SMU/Mockingbird station (originally Mockingbird station) is a DART Light Rail station in Dallas, Texas. It is located at Mockingbird Lane and North Central Expressway (US 75) in North Dallas. It opened in January 1997 and is a station on the Blue, Red, and Orange Lines, serving the Mockingbird Station mixed-use development and nearby Southern Methodist University (SMU).

 It is also the northernmost DART station serving both the Red and Blue lines; from this point the lines diverge with the Red line heading north and the Blue line heading northeast.

From January 10, 1997 to September 27, 1999, SMU/Mockingbird station was Red Line only.

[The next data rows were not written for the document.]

-- ==== Sys2Proof/Laws/Sehar.lean ====
section
/-! SUPPORT. What the issue of a Sehar instruction does. -/

namespace Sys2Proof.Machine

@[simp] theorem State.setCore_setCore (s : State) (k : Nat) (x y : Core) :
    (s.setCore k x).setCore k y = s.setCore k y := by
  simp [State.setCore]

/-- An instruction that issues has its effect, or raises the exception its evaluation meets, or PARITY of a word it has
read. -/
theorem Issues.attempt {s : State} {k : Nat} {fm : Form} {x : Core} (h : Issues s k fm x) (f : State → Try Effect) :
    s.attempt k fm f = match f (s.settle k) with
      | .error e => (s.settle k).raise k x.cur e
      | .ok r => match fm.parity x (r.st.core k) with
        | some e => (s.settle k).raise k x.cur e
        | none => r.st.afterEffect k x.cur fm.len fm.cost x.cycle (!x.here.s) r.after := by
  obtain ⟨hk, hr, hw, hx, ha, hc, hp, -⟩ := h
  subst hx
  have hp' : (((s.settle k).core k).here.rpt.isSome && !fm.repeatable) = false := by
    rcases hp with h | h <;> simp [h]
  simp only [State.attempt, hk, hr, hw, ha, hc, hp']
  cases f (s.settle k) <;> rfl

/-- An instruction whose effect lies in its core. -/
theorem Issues.seharOp {s : State} {k : Nat} {fm : Form} {x : Core} (h : Issues s k fm x) (f : Core → Try Core) :
    s.seharOp k fm f = match f x with
      | .error e => (s.settle k).raise k x.cur e
      | .ok y => match fm.parity x y with
        | some e => (s.settle k).raise k x.cur e
        | none => s.ran k fm x y := by
  have hx : (s.settle k).core k = x := h.2.2.2.1
  simp only [State.seharOp, h.attempt, hx]
  cases f x with
  | error e => rfl
  | ok y =>
    have hy : ((s.settle k).setCore k y).core k = y := by simp
    show (match fm.parity x (((s.settle k).setCore k y).core k) with | some e => _ | none => _) = _
    rw [hy]
    rfl

/-- A branch reads no D-space word beyond those its target comes from. -/
@[simp] theorem Core.branch_parityHit (x : Core) (cond : BitVec 4) (annul link : Bool) (kind : BranchKind) (a : Word) :
    (x.branch cond annul link kind a).parityHit = x.parityHit := by
  simp only [Core.branch]
  split_ifs <;> rfl

/-- A branch goes to its delay slot. -/
theorem Issues.seharBranch {s : State} {k len : Nat} {x : Core} {res : Bool}
    (h : Issues s k { len, slotOk := false, repeatable := false, isReserved := res } x)
    (cond : BitVec 4) (annul link : Bool) (kind : BranchKind) (target : Core → Try Word) :
    s.seharBranch k len res cond annul link kind target = match target x with
      | .error e => (s.settle k).raise k x.cur e
      | .ok a => s.branched k len x (x.branch cond annul link kind a) := by
  have hx : (s.settle k).core k = x := h.2.2.2.1
  have hp := h.2.2.2.2.2.2.2
  simp only [State.seharBranch, h.attempt, hx]
  cases target x with
  | error e => rfl
  | ok a =>
    have hy : (((s.settle k).setCore k (x.branch cond annul link kind a)).core k) = x.branch cond annul link kind a := by
      simp
    show (match Form.parity _ x (((s.settle k).setCore k (x.branch cond annul link kind a)).core k) with
      | some e => _ | none => _) = _
    rw [hy, show Form.parity _ x (x.branch cond annul link kind a) = none from by simpa [Form.parity] using hp]
    rfl

@[simp] theorem Core.here_modHere (x : Core) (f : Ctx → Ctx) : (x.modHere f).here = f x.here := by
  simp [Core.modHere, Core.here, Core.setCtx, Core.ctx]

@[simp] theorem Core.cur_modHere (x : Core) (f : Ctx → Ctx) : (x.modHere f).cur = x.cur := rfl

end Sys2Proof.Machine
end

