/-- A lane with fewer than three link resets in 10 s is link-reset (R271). -/
theorem State.resetLane_resets (hfew : (s.recentResets c lane).length < 3) :
    ((s.resetLane c lane).chain c).lanes = (s.chain c).lanes.set lane
      (((s.chain c).lanes.get lane {}).down (s.recentResets c lane ++ [s.devMs])) ∧
    ((s.resetLane c lane).chain c).fec = (s.chain c).fec ∧ Output.sasReset c lane ∈ (s.resetLane c lane).out := by
  have hreset : s.resetLane c lane = (s.laneReset c lane
      (((s.chain c).lanes.get lane {}).down (s.recentResets c lane ++ [s.devMs]))
      ((s.recentResets c lane).length + 1)).laneFails c ((s.chain c).carried lane) := if_neg (Nat.not_le.mpr hfew)
  rw [hreset]
  exact State.laneReset_fails ..

/-- On the fourth it is disabled. -/
theorem State.resetLane_disables (hmany : 3 ≤ (s.recentResets c lane).length) :
    ((s.resetLane c lane).chain c).lanes = (s.chain c).lanes.set lane
      { ((s.chain c).lanes.get lane {}).down (s.recentResets c lane) with disabled := true } := by
  have hreset : s.resetLane c lane = (s.laneDisabled c lane { ((s.chain c).lanes.get lane {}).down
      (s.recentResets c lane) with disabled := true }).laneFails c ((s.chain c).carried lane) := if_pos hmany
  rw [hreset]
  exact (State.laneFails_keepsLanes _ c ((s.chain c).carried lane)).lanes.trans (State.laneDisabled_lanes ..)

/-- The seventeenth uncorrectable codeword of a lane at 22.5 Gbit/s is counted and told (R271). -/
def State.codewordsLost (s : State) (c lane : Nat) : State :=
  (s.modChain c fun x => { x with fec := Nat.min (x.fec + 17) (2 ^ 32 - 1) }).phyEvent c 0x05 0 lane 0

theorem State.codewordsLost_chain (s : State) (c lane : Nat) : (s.codewordsLost c lane).chain c =
    { s.chain c with fec := Nat.min ((s.chain c).fec + 17) (2 ^ 32 - 1) } := by
  rw [State.codewordsLost, (State.phyEvent_reports _ c 0x05 0 lane 0).chain, State.modChain_eq, State.setChain_chain_self]

theorem execFecThreshold_resets (hup : ((s.chain c).lanes.get lane {}).up = true)
    (hrate : ((s.chain c).lanes.get lane {}).rate = 0) :
    exec (.fecThreshold c lane) s = .next ((s.codewordsLost c lane).resetLane c lane) := by
  simp [execFecThreshold, State.codewordsLost, hup, hrate]

/-! #### Port-level resets -/

/-- A lane whose disabling has ended (R272). -/
def Lane.enabled (l : Lane) : Lane := { l with disabled := false, resets := [] }

theorem execPortResetAttempt_succeeds (hrun : s.sasRuns = true) (hdown : (s.chain c).anyLane = false) :
    exec (.portResetAttempt c true) s = .next ((((s.emit (.sasReset c 4)).applyLink c).modChain c fun x => { x with
      lanes := Tab.mapVals x.lanes Lane.enabled, rediscover := .top }).phyEvent c 0x07 0 0xFF 0xF) := by
  simp only [exec_portResetAttempt, execPortResetAttempt, hrun, hdown]
  rfl

/-- The port-level reset at which a changed link function takes effect (R275). -/
def State.linkApplied (s : State) (c : Nat) : State :=
  ((s.applyLink c).modChain c fun x => { x with lanes := [], rediscover := .top }).emit (.sasReset c 4)

theorem State.linkApplied_chain (hpending : (s.chain c).linkPending = true) : (s.linkApplied c).chain c =
    { (s.chain c).linked (s.manage.sas.link c) with lanes := [], rediscover := .top } := by
  simp [State.linkApplied, State.applyLink, hpending]

theorem execChainLinkResetApply_applies (hpending : (s.chain c).linkPending = true)
    (hidle : ∀ i, i < 4 → (s.shelf (4 * c + i)).holds = false) : exec (.chainLinkResetApply c) s =
      .next (if (s.chain c).anyLane then
        ((s.linkApplied c).portDown c).breakCommands c ((List.range 4).flatMap (s.chain c).carried)
      else s.linkApplied c) := by
  have hfree : ((List.range 4).any fun i => (s.shelf (4 * c + i)).holds) = false :=
    List.any_eq_false.mpr fun i hi => by simp [hidle i (List.mem_range.mp hi)]
  simp only [exec_chainLinkResetApply, execChainLinkResetApply, hpending, hfree, Bool.not_true, Bool.or_self,
    Bool.false_eq_true, if_false]
  rfl
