-- ==== Sys2Proof/Machine/State.lean ====
section
/-! DEFINITION. The state of the machine (spec/10_state.md R20 to R38), its faults and refusals
(spec/60_exceptions.md R160, R161), and the state after reset (spec/70_reset_and_hazards.md R190). -/

namespace Sys2Proof.Machine

/-- Memory: bytes by address, in one canonical form (`Memory.wf`, Sys2Proof/Machine/Ops.lean). -/
abbrev Memory := List Host.Cell

/-- A segment register: the selector and the hidden base, limit and attributes (spec/10_state.md R26, R30). The
widths of base and limit, which no rule gives, are the family's (PRESUMED, log 15). -/
structure SegReg where
  selector : BitVec 16
  base : BitVec 64
  limit : BitVec 32
  readable : Bool
  writable : Bool
  l : Bool
  d : Bool
  deriving DecidableEq, Repr

/-- Everything the spec gives the machine (spec/10_state.md R20, R30, R32), the implementation parameters
(spec/00_scope.md R7; log 3) and the program text (spec/10_state.md R34; log 11). -/
structure State where
  /-- The parameters of spec/00_scope.md R7; no step writes them. -/
  config : Config
  /-- `MM0`..`MM7` (R21). -/
  mm : Vector (BitVec 64) 8
  /-- Bits 79:64 of the x87 registers the MMX registers alias (R24, R32). -/
  x87High : Vector (BitVec 16) 8
  /-- The x87 status word: `ES` is bit 7, `TOS` bits 13:11 (R30, R32). -/
  x87Status : BitVec 16
  /-- The x87 tag word (R32). -/
  x87Tag : BitVec 16
  /-- `x87_dirty` (R32, R35). -/
  x87Dirty : Bool
  /-- `YMM0`..`YMM15`; `XMM[i]` is bits 127:0 (R22, R23). -/
  ymm : Vector (BitVec 256) 16
  /-- `MXCSR` (R29). -/
  mxcsr : BitVec 32
  /-- `RAX`..`R15` (R25). -/
  gpr : Vector (BitVec 64) 16
  /-- The instruction pointer (R27). -/
  rip : BitVec 64
  /-- `EFLAGS` (R28). -/
  eflags : BitVec 32
  es : SegReg
  cs : SegReg
  ss : SegReg
  ds : SegReg
  fs : SegReg
  gs : SegReg
  /-- The current privilege level (R30). -/
  cpl : BitVec 2
  cr0 : BitVec 32
  /-- `CR2` (spec/60_exceptions.md R161). -/
  cr2 : BitVec 64
  cr4 : BitVec 32
  xcr0 : BitVec 64
  /-- `IA32_EFER` (R30). -/
  efer : BitVec 64
  /-- Ordinary memory (R33). -/
  mem : Memory
  /-- The program text, by linear address (R34). -/
  text : Memory
  deriving DecidableEq, Repr

/-- The exceptions of the group (spec/60_exceptions.md R161). -/
inductive Exception where
  | ud
  | nm
  | ss
  | gp
  | pf (code : BitVec 32) (address : BitVec 64)
  | mf
  | ac
  deriving DecidableEq, Repr

/-- A step that ends in an exception (spec/60_exceptions.md R160, R161): the saved instruction pointer is the
address of the faulting instruction's first byte (R173). Every one is safe: the run ends where the hardware
would deliver the exception to a handler (spec/92_eei_decisions.md D12; log 23). -/
inductive Fault where
  /-- `#UD`, vector 6: raised by every form (R162 to R166) and by the decoder (spec/30_encoding.md R77). Safe. -/
  | invalidOpcode (savedPc : BitVec 64)
  /-- `#NM`, vector 7: raised by every form when `CR0.TS = 1` (R167). Safe. -/
  | deviceNotAvailable (savedPc : BitVec 64)
  /-- `#SS(0)`, vector 12: raised by a form with a memory operand in the stack segment (R170). Safe. -/
  | stackSegment (savedPc : BitVec 64)
  /-- `#GP(0)`, vector 13: raised by a form with a memory operand (R169), by an instruction longer than 15 bytes
  (R169 (e)), and by a fetch at a non-canonical address (spec/10_state.md R27; log 13). Safe. -/
  | generalProtection (savedPc : BitVec 64)
  /-- `#PF(code)`, vector 14, with the faulting linear address that `CR2` receives: raised by a form with a memory
  operand (R174). Safe. -/
  | pageFault (savedPc : BitVec 64) (code : BitVec 32) (address : BitVec 64)
  /-- `#MF`, vector 16: raised by an MMX form when an x87 exception is pending (R168). Safe. -/
  | x87Error (savedPc : BitVec 64)
  /-- `#AC(0)`, vector 17: raised by an MMX form with a memory operand (R171). Safe. -/
  | alignmentCheck (savedPc : BitVec 64)
  deriving DecidableEq, Repr

/-- A step the model gives no meaning to (spec/60_exceptions.md R160). -/
inductive Refusal where
  /-- Raised by an arm of `exec` for an instruction that has no meaning yet; no arm does. Safe. -/
  | notModelled (mnemonic : String)
  /-- Raised by the step: the bytes are not one of the 15 forms (spec/30_encoding.md R80, R85,
  spec/92_eei_decisions.md D16). Safe. -/
  | notInGroup
  /-- Raised by the step: the program text ends before the instruction does (spec/95_test_vectors.md section 6;
  log 11). Safe. -/
  | endOfText
  /-- Raised by a form whose memory operand lies outside ordinary memory (spec/20_memory.md R47,
  spec/92_eei_decisions.md D8). Safe. -/
  | notOrdinaryMemory
  deriving DecidableEq, Repr

/-- A data or stack segment after reset: selector 0, base 0, limit `FFFFh`, read/write (R190). -/
def SegReg.afterReset : SegReg :=
  { selector := 0, base := 0, limit := 0xFFFF, readable := true, writable := true, l := false, d := false }

/-- The code segment after reset: selector `F000h`, base `FFFF0000h` (R190); the rest is the family's (log 9). -/
def SegReg.csAfterReset : SegReg :=
  { SegReg.afterReset with selector := 0xF000, base := 0xFFFF0000 }

/-- The parameters the reset state carries (DESIGN CHOICE, log 3; `vexAlign16` is spec/92_eei_decisions.md D7):
every feature present, every address ordinary memory, no row of the oracle, paging off. -/
def resetConfig : Config :=
  { hasMmx := true, hasSse2 := true, hasAvx := true, hasAvx2 := true, fetch64 := false, vexAlign16 := false,
    ordinary := [⟨0, 2 ^ 64⟩], oracle := [], paging := none }

/-- The machine right after power-up or `RESET#` (spec/70_reset_and_hazards.md R190). Values R190 does not give:
log 3 (config), 8 (`RAX`, `RDX`), 9 (family values), 10 (memory), 14 (`x87_dirty`). -/
def State.reset : State :=
  { config := resetConfig
    mm := Vector.replicate 8 0
    x87High := Vector.replicate 8 0
    x87Status := 0
    x87Tag := 0x5555
    x87Dirty := false
    ymm := Vector.replicate 16 0
    mxcsr := 0x1F80
    gpr := Vector.replicate 16 0
    rip := 0xFFF0
    eflags := 2
    es := SegReg.afterReset
    cs := SegReg.csAfterReset
    ss := SegReg.afterReset
    ds := SegReg.afterReset
    fs := SegReg.afterReset
    gs := SegReg.afterReset
    cpl := 0
    cr0 := 0x60000010
    cr2 := 0
    cr4 := 0
    xcr0 := 1
    efer := 0
    mem := []
    text := [] }

end Sys2Proof.Machine
end

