-- ==== Sys2Proof/WellFormed.lean ====
section
/-! DEFINITION. Which terms of `Instr` an encoding can stand for in a mode: the structural checks. That the
length an instruction carries is one its encoding can have is `Instr.lenFits`, in Sys2Proof/Decode.lean. -/

namespace Sys2Proof

/-- A general or vector register number the mode can name: 8 to 15 only in 64-bit mode
(spec/10_state.md R22, R25). -/
def regOk (c : Ctx) (r : Fin 16) : Bool := c.long || r.val < 8

/-- The base and index pairs of 16-bit addressing (spec/30_encoding.md R68): BX 3, BP 5, SI 6, DI 7. -/
def pair16Ok : AddrBase → Option (Fin 16 × Fin 4) → Bool
  | .none, none => true
  | .gpr b, none => b = 3 || b = 5 || b = 6 || b = 7
  | .gpr b, some (i, k) => (b = 3 || b = 5) && (i = 6 || i = 7) && k = 0
  | _, _ => false

/-- The base and index pairs of 32-bit and 64-bit addressing (spec/30_encoding.md R65, R67): register 4 is
never an index; RIP-relative addressing has no index and exists only in 64-bit mode. -/
def pair32Ok (c : Ctx) : AddrBase → Option (Fin 16 × Fin 4) → Bool
  | .none, none => true
  | .none, some (i, _) => regOk c i && i ≠ 4
  | .gpr b, none => regOk c b
  | .gpr b, some (i, _) => regOk c b && regOk c i && i ≠ 4
  | .next, none => c.long
  | .next, some _ => false

/-- A memory operand an encoding can name: 64-bit addressing only in 64-bit mode, 16-bit addressing only
outside it (spec/30_encoding.md R69), and a 16-bit displacement with 16-bit addressing (R66). -/
def MemOp.wf (c : Ctx) (m : MemOp) : Bool :=
  match m.asize with
  | .a16 => !c.long && pair16Ok m.base m.index && m.disp = (m.disp.setWidth 16).signExtend 32
  | .a32 => pair32Ok c m.base m.index
  | .a64 => c.long && pair32Ok c m.base m.index

/-- The second source of an MMX form: any of the eight registers (spec/10_state.md R21) or memory. -/
def mmSrcOk (c : Ctx) : RegMem 8 → Bool
  | .reg _ => true
  | .mem m => m.wf c

/-- The second source of a form on vector registers. -/
def vecSrcOk (c : Ctx) : RegMem 16 → Bool
  | .reg r => regOk c r
  | .mem m => m.wf c

/-- The operand checks of each class. A VEX form has no encoding in real-address and virtual-8086 mode
(spec/30_encoding.md R74). -/
def Shape.wf (c : Ctx) : Shape → Bool
  | .mmx _ src => mmSrcOk c src
  | .sse d src => regOk c d && vecSrcOk c src
  | .vex _ d a src =>
    c.mode ≠ .real && c.mode ≠ .v8086 && regOk c d && regOk c a && vecSrcOk c src

/-- A `LOCK` prefix before a VEX prefix leaves no instruction of the group: the decoder answers `#UD`
(spec/30_encoding.md R77 step 3). -/
def lockOk : Shape → Bool → Bool
  | .mmx _ _, _ => true
  | .sse _ _, _ => true
  | .vex _ _ _ _, lock => !lock

/-- Well formed: operands the mode can name, a length within 3 to 15 bytes (spec/30_encoding.md R60), no
`LOCK` on a VEX form. -/
def Instr.wf (c : Ctx) (i : Instr) : Bool :=
  i.shape.wf c && 3 ≤ i.enc.len && i.enc.len ≤ maxInstrLen && lockOk i.shape i.enc.lock

end Sys2Proof
end

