-- ==== Sys2Proof/Machine/Mmx.lean ====
section
/-! DEFINITION. The MMX forms (spec/41_mmx_forms.md). -/

namespace Sys2Proof.Machine

/-- `#UD` of an MMX form: `LOCK`, no MMX (spec/60_exceptions.md R162), `CR0.EM = 1` (R166). -/
def State.mmxUd (s : State) (e : Enc) : Bool := e.lock || !s.config.hasMmx || s.em

/-- What an MMX form with result `v` leaves: steps 6 to 8 of R120. -/
def State.mmxResult (s : State) (e : Enc) (d : Fin 8) (v : BitVec 64) : State :=
  ((s.writeMm d v).x87SideEffects d).advance e.len

/-- The common execution of an MMX form with function `f` (R120). -/
def mmxForm (f : BitVec 64 → BitVec 64 → BitVec 64) (e : Enc) (d : Fin 8) (src : RegMem 8) (s : State) :
    Host.Outcome State Fault Refusal :=
  if s.mmxUd e then takeException .ud s
  else if s.ts then takeException .nm s
  else if s.x87Pending then takeException .mf s
  else
    match s.mmSource e.len src with
    | .error x => x.outcome s
    | .ok s2 => .next (s.mmxResult e d (f (s.readMm d) s2))

/-- `PUNPCKLBW mm, mm/m32` (R121). -/
def execPunpcklbwMm (e : Enc) (d : Fin 8) (src : RegMem 8) (s : State) : Host.Outcome State Fault Refusal :=
  mmxForm interleaveBytes64 e d src s

/-- `PUNPCKLWD mm, mm/m32` (R122). -/
def execPunpcklwdMm (e : Enc) (d : Fin 8) (src : RegMem 8) (s : State) : Host.Outcome State Fault Refusal :=
  mmxForm interleaveWords64 e d src s

/-- `PUNPCKLDQ mm, mm/m32` (R123). -/
def execPunpckldqMm (e : Enc) (d : Fin 8) (src : RegMem 8) (s : State) : Host.Outcome State Fault Refusal :=
  mmxForm interleaveDwords64 e d src s

end Sys2Proof.Machine
end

The station was renamed from Mockingbird station to SMU/Mockingbird Station on August 12, 2019, after SMU paid DART $463,000 for a 10-year naming rights agreement.

Surrounding development
Stairs, escalators and elevators connect the below-ground station to a ground-level outdoor mall, which was one of Texas' first modern transit-oriented developments, or TODs. The mall brought new life to the area, spurring more development around the station as years passed.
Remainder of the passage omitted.